La Saab s’engouffre le plus loin dans la vallée encaissée d’Itala. Je n’aime pas ce lieu escarpé où la lumière semble contenue, oppressée par une campagne à demi-abandonnée qui respire l’exil. Les bâtisses accrochées aux flancs escarpés me donnent le vertige. Sur une route improbable, deux vieilles nous envoient en nous recommandant bien de leur ramener une part du trésor si nous le trouvons. Nous n’irons pas bien loin, les escaliers se perdent dans un fouillis insondable de bambou et de vieilles branches découpées à la faveur des campagnes adjacentes. C’est une fausse piste. J’ai beau lever les yeux, aucune trace n’arrête mon œil. Il faut quitter ce lieu sinistre qui m’accable et prévient mon ascension. Un détour par la mer et une autre ascension vers Ali, cette fois. Je laisse la Saab au premier panneau indiquant le Mont Scuderi. Nous marchons sous un ciel plombé. On peut voir le sommet mais aussi les nuages menaçants qui le prennent d’assaut. Nous décidons de continuer et il faudra en cours implorer la Sainte Vierge pour que la pluie battante cesse de tomber. Ce pauvre arbre ne suffit pas à contenir les féroces précipitations et c’est détrempé et pleins de gratitude que nous continuons notre route. De là où nous sommes, sans doute faut-il un quart d’heure de marche pour atteindre les sommets. Nous devrons marcher sous le vent et la pluie intermittente deux autres heures avant d’attaquer les derniers mètres de pierraille glissante dans un brouillard si épais que l’on n’y voit guère à plus de cinq mètres. La horde de chevaux sauvages ne s’étonne pas de nous voir redescendre du néant. Nous croisons miraculeusement un couple d’allemands envoyés là par l’effet du Saint Esprit, juste le temps de nous donner deux ou trois biscuits pour la route avant de disparaître à nouveau dans les pics. Nous avons marché plus de cinq heures dans un air moite et glissant. Le sommet ne nous a pas gratifié de ses vues mais de cheminer sur ses flancs nous a donné des ailes et nettoyé des eaux vaseuses qui nous habitaient.
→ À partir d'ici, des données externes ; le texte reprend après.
def execVmaskv (k : BitVec 3) (a : Reg) (e : BitVec 4) (sf : BitVec 3) (s : State) : Host.Outcome State Fault Refusal :=
  finish (
    let sr : Src := { reg := a.toNat, width := 32, kind := .none }
    maskOp { maskLegal [sr] 0 (e == 4 || e == 14) with rsv := decide (5 ≤ sf.toNat) } k [sr] fun s j =>
      (maskv e sf (s.elem a.toNat 32 j), 0)) s

def execVclrv (d a b : Reg) (e : BitVec 4) (s : State) : Host.Outcome State Fault Refusal :=
  finish (do
    let sr : Src := { reg := a.toNat, width := 32, kind := .none }
    (vecLegal d 32 [sr] 0 (e == 4 || e == 14)).check
    let w ← readX b
    let s ← look id
    perRow { s.elemPlan d 32 [sr] 0 with vc := some false } fun s j =>
      let v := s.elem a.toNat 32 j
      let r := if v = abnMinus e then bitsOf w.toNat 0 32 else if v = abnPlus e then bitsOf w.toNat 32 32 else v
      (putElem s.core (d.toNat :: s.copyReg) 32 r (s.row j), 0)) s

end Sys2Proof.Machine
end

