-- ==== Sys2Proof/Machine/Dispatch.lean ====
section
/-! DEFINITION. The dispatcher: one arm per constructor of Instr, each one call of its meaning. -/

namespace Sys2Proof.Machine
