/-- R271 to R277: TKINIT empties a list with a capacity from 1 to 64; TKINS offers the rows below VL whose mask bit is
1, in row order; TKTHR returns the threshold; TKRD stores the image and returns the number of entries; TKMRG leaves the list
to its merge, and the list is busy until that ends. The next instruction on a list observes the end of its merge (R52,
R196), and meets the merge's failure. R384: a list whose storage fails its check raises TKCHK and loses INIT. R279, R280:
VTERM reads a query of DIM elements and stores its term list, in term order, at x[b]; x[d] is the number of terms. -/
def Obligations.TopkListsAndTerms : Prop :=
  -- list instructions
  (∀ (s : State) (d a : Reg) (n o : BitVec 2) (sf v b : BitVec 1) (k : BitVec 3) (c : BitVec 4) (p : PageMap),
     let l := s.core.lists[n.toFin]
     let put := fun (t : State) (l : TkList) => t.modCore fun c => { c with lists := c.lists.set n.toFin l }
     -- the list unit's order, and the end of a merge observed
     let s' := if l.merged then put s.sdcInvalidate.orderAll { l with merged := false, err := none } else s
     let l' := s'.core.lists[n.toFin]
     let plain : List Instr := [.tkinit a n sf, .tkthr d n b, .tkrd d a n c, .tkmrg a n c]
     let sound := l.busy = false ∧ l.err = none ∧ HwUnit.list n.toFin ∉ s.core.flaws
     s.isStream = false → s.pfx = none →
     (l.busy = true → ∀ i ∈ plain, exec i s = .next s.sleepHere) ∧
     (l.busy = false → l.merged = true → ∀ e : HeldError, l.err = some e →
       ∀ i ∈ plain, exec i s = .next (s'.take { cause := e.cause, faddr := e.faddr })) ∧
     (l.busy = false → l.err = none → HwUnit.list n.toFin ∈ s.core.flaws →
       ∀ i ∈ plain, ∃ u : State, exec i s = .next (u.take { cause := 0xA6 }) ∧ u.mem = s.mem ∧
         u.core.lists = s.core.lists.set n.toFin { l' with init := false }) ∧
     (sound → (s.getX a = 0 ∨ 64 < (s.getX a).toNat) →
       exec (.tkinit a n sf) s = .next (s'.take { cause := 0xA4 })) ∧
     (sound → s.getX a ≠ 0 → (s.getX a).toNat ≤ 64 →
       let fresh : TkList :=
         { init := true, int32 := sf == 1, cap := (s.getX a).toNat, entries := [], err := none, busy := false, merged := false }
       exec (.tkinit a n sf) s = .next (put s' fresh).retire) ∧
     (sound → l.init = false →
       ∀ i ∈ ([.tkthr d n b, .tkrd d a n c, .tkmrg a n c] : List Instr), exec i s = .next (s'.take { cause := 0xA4 })) ∧
     (sound → l.init = true →
       exec (.tkthr d n b) s = .next (s'.setX d (
         if b = 1 then BitVec.ofNat 64 (ordScore l.int32 l.theta)
         else if l.int32 then (BitVec.ofNat 32 l.theta).signExtend 64 else BitVec.ofNat 64 l.theta)).retire ∧
       (l.cap ≤ 64 → l.entries.length ≤ l.cap → Memory.wf s.mem = true →
         s'.mapsRange { kind := .store, source := 2, align := 8 } (s.getX a).toNat (8 + 8 * l.cap) = some p →
         ∃ u : State, OnlyStore s' u ∧ StoredRange s u p (s.getX a).toNat l.image ∧
           exec (.tkrd d a n c) s = .next (u.setX d (BitVec.ofNat 64 l.entries.length)).retire) ∧
       (s'.mapsRange { kind := .load, source := 6, align := 8 } (s.getX a).toNat 520 = some p →
         Retires (.tkmrg a n c) s fun u =>
           u.core.lists = s.core.lists.set n.toFin { l' with busy := true } ∧ u.mem = s.mem ∧ u.hart = s.hart ∧
           u.core.ops = s.core.ops ++ [{ id := s.core.nextOp, home := s.cur.core.val, by_ := s.cur.who, ctxid := rootCtxid s.core.ptroot,
                                         pages := p, past := s'.forkPast c, kind := .merge n.toNat (s.getX a).toNat }]) ∧
       (let ids := if v = 1 then [d.toNat] else []
        let all := List.range s.hart.vl.toNat
        let rows := all.filter (s.maskBit k.toNat)
        s.vecReady { vregs := a.toNat :: ids, vreads := a.toNat :: ids, width := 32 } (a.toNat :: ids)
          (ids.map fun i => (i, .int 32)) = true →
        Retires (.tkins d a n k v) s fun u =>
          u.core.lists = s.core.lists.set n.toFin ((rows.filterMap fun j => (s.offerScore a l.int32 j).map fun sc =>
            (BitVec.ofNat 32 sc,
             if v = 1 then BitVec.ofNat 32 (s.elem d.toNat 32 j) else BitVec.ofNat 32 ((s.getX d).toNat + j))).foldl
            (fun l q => l.offer q) l') ∧
          RowsChanged s u all 0 0 ∧ HartAfter s u s.hart.vc 0 ∧ u.mem = s.mem))) ∧
  -- term lists
  (∀ (s q : State) (d a b : Reg) (e c : BitVec 4) (qs : List Byte) (p : PageMap), s.isStream = false → s.pfx = none →
     b ≠ 31 → (e = 1 ∨ e = 2) → Memory.wf s.mem = true →
     let w := (s.getX (b + 1)).toNat
     let plo := bitsOf w 6 4
     let phi := bitsOf w 2 4
     let dim := 64 * 2 ^ bitsOf w 0 2
     let ew := typeWidth e
     let bad := bitsOf w 10 54 ≠ 0 ∨ bitsOf w 0 2 = 3 ∨ phi < plo ∨ phi = 15
     (bad → Traps (.vterm d a b e c) s { cause := 0xA5 }) ∧
     (¬ bad → s.readsRangeTo { kind := .load, source := 1 } (s.getX a).toNat (dim * ew / 8) c = some (qs, q) →
       let val := fun (i : Nat) => (BitVec.ofNat ew (leOfBytes qs / 2 ^ (i * ew))).toInt
       let n := (((List.range dim).filter fun i => decide (val i ≠ 0)).length) * (phi + 1 - plo)
       q.mapsRange { kind := .store, source := 2, align := 4 } (s.getX b).toNat (4 * n) = some p →
       ∃ (u : State) (terms : List (BitVec 32)), OnlyStore s u ∧
         exec (.vterm d a b e c) s = .next (u.setX d (BitVec.ofNat 64 n)).retire ∧
         StoredRange s u p (s.getX b).toNat (terms.flatMap fun t => bytesOfLe 4 t.toNat) ∧
         terms.Pairwise (fun x y => termBefore x y = true) ∧
         (∀ t : BitVec 32, t ∈ terms ↔ ∃ i pl : Nat, i < dim ∧ val i ≠ 0 ∧ plo ≤ pl ∧ pl ≤ phi ∧
           t = BitVec.ofNat 32 ((val i).natAbs * 65536 + (if val i < 0 then 4096 else 0) + pl * 256 + i))))

/-- R272, R273: a list that holds at most CAP entries in list order, with no identifier twice, does so after an offer.
-/
def Obligations.ListStaysOrdered : Prop :=
  ∀ (l : TkList) (p : BitVec 32 × BitVec 32),
    let before := fun (x y : BitVec 32 × BitVec 32) =>
      ordScore l.int32 y.1.toNat < ordScore l.int32 x.1.toNat ∨
      (ordScore l.int32 y.1.toNat = ordScore l.int32 x.1.toNat ∧ x.2.toNat < y.2.toNat)
    l.entries.length ≤ l.cap → l.entries.Pairwise before → (l.entries.map (·.2)).Nodup →
    (l.offer p).entries.length ≤ l.cap ∧ (l.offer p).entries.Pairwise before ∧ ((l.offer p).entries.map (·.2)).Nodup ∧
    (l.offer p).cap = l.cap ∧ (l.offer p).int32 = l.int32 ∧ (l.offer p).init = l.init

/-- R281 to R286: a VDOTV whose word, terms and planes are ready leaves, in each active row, the verdict of its walk;
it clears the gate column of its courses, makes the destination verdict class, and changes nothing else in the pool
but latches. All courses end in the same step (log 7). -/
def Obligations.VerdictWalk : Prop :=
  ∀ (s : State) (d a : Reg) (e : BitVec 4) (p n : BitVec 2) (bs : List Byte),
    let x2 := s.getX (a + 2)
    let w := s.getX (a + 1)
    let k := dotWord w p n x2
    let regs := d.toNat :: s.copyReg
    let terms := (List.range k.nterm).map fun i => BitVec.ofNat 32 (leOfBytes ((bs.drop (4 * i)).take 4))
    let theta := FFmt.f.decode (if p = 1 then ordDecode (ordScore false (s.core.lists[k.list].theta)) else x2.toNat % 2 ^ 32)
    s.vecReady { pred := true, copy := true, rsv := p == 3 || (p != 1 && n != 0) || decide (30 ≤ a.toNat), ewOk := e == 4,
                 vregs := [d.toNat], width := 32 } regs [] = true →
    s.hart.walk = none → s.hart.replaying = false → (p = 1 → x2 = 0) → dotBad s.core w k x2 = false →
    k.boff + 4 + (1 + k.np) * (k.dim / 8) ≤ s.core.sb →
    (p = 1 → s.core.lists[k.list].busy = false ∧ s.core.lists[k.list].merged = false ∧ s.core.lists[k.list].err = none ∧
      HwUnit.list k.list ∉ s.core.flaws) →
    (∀ c : Fin 8, HwUnit.terms c ∉ s.core.flaws) →
    s.readsRange { kind := .load, source := 1, align := 4 } (s.getX a).toNat (4 * k.nterm) 0 = some bs →
    (∀ t ∈ terms, termBad k t = false) → termsOrdered terms = true → k.wait = false → s.boundDelivery = false →
    (∀ j ∈ s.active, courseOfRow (s.coreRow j) ∈ s.core.coursesOf s.cur.who.hartIx.val) →
    Retires (.vdotv d a e p n) s fun u =>
      (∀ j ∈ s.active, ∀ r ∈ regs,
        u.elem r 32 j =
          (walkRow k regs theta s.hart.vtestint.toNat s.core 0 terms (dotStart k regs s.core (s.row j))).get
            (s.core.vcol r) 32) ∧
      (∀ m col : Nat, 0 < col → col < 1024 →
        ((s.destCols d.toNat 32).getLsbD col = false ∨ m ∉ s.active.map s.coreRow) →
        (u.core.row m).bit col = (s.core.row m).bit col) ∧
      (∀ c ∈ s.core.coursesOf s.cur.who.hartIx.val, ∀ m : Nat, 8192 * c ≤ m → m < 8192 * c + 8192 →
        (u.core.row m).bit 0 = false) ∧
      (∀ r ∈ regs, r < 32 → u.hart.vcBit r = true) ∧ u.hart.walk = none ∧ u.th = s.th ∧ OnlyPoolAndTraces s u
La pluie battante a laissé d’immenses miroirs sur la route du retour. Je suis plein d’énergie, d’autres ont brûlé toute la leur à la flamme du regret et du désaveu.
La pluie battante a laissé d’immenses miroirs sur la route du retour. Je suis plein d’énergie, d’autres ont brûlé toute la leur à la flamme du regret et du désaveu.
1 commentaire:
Well well well......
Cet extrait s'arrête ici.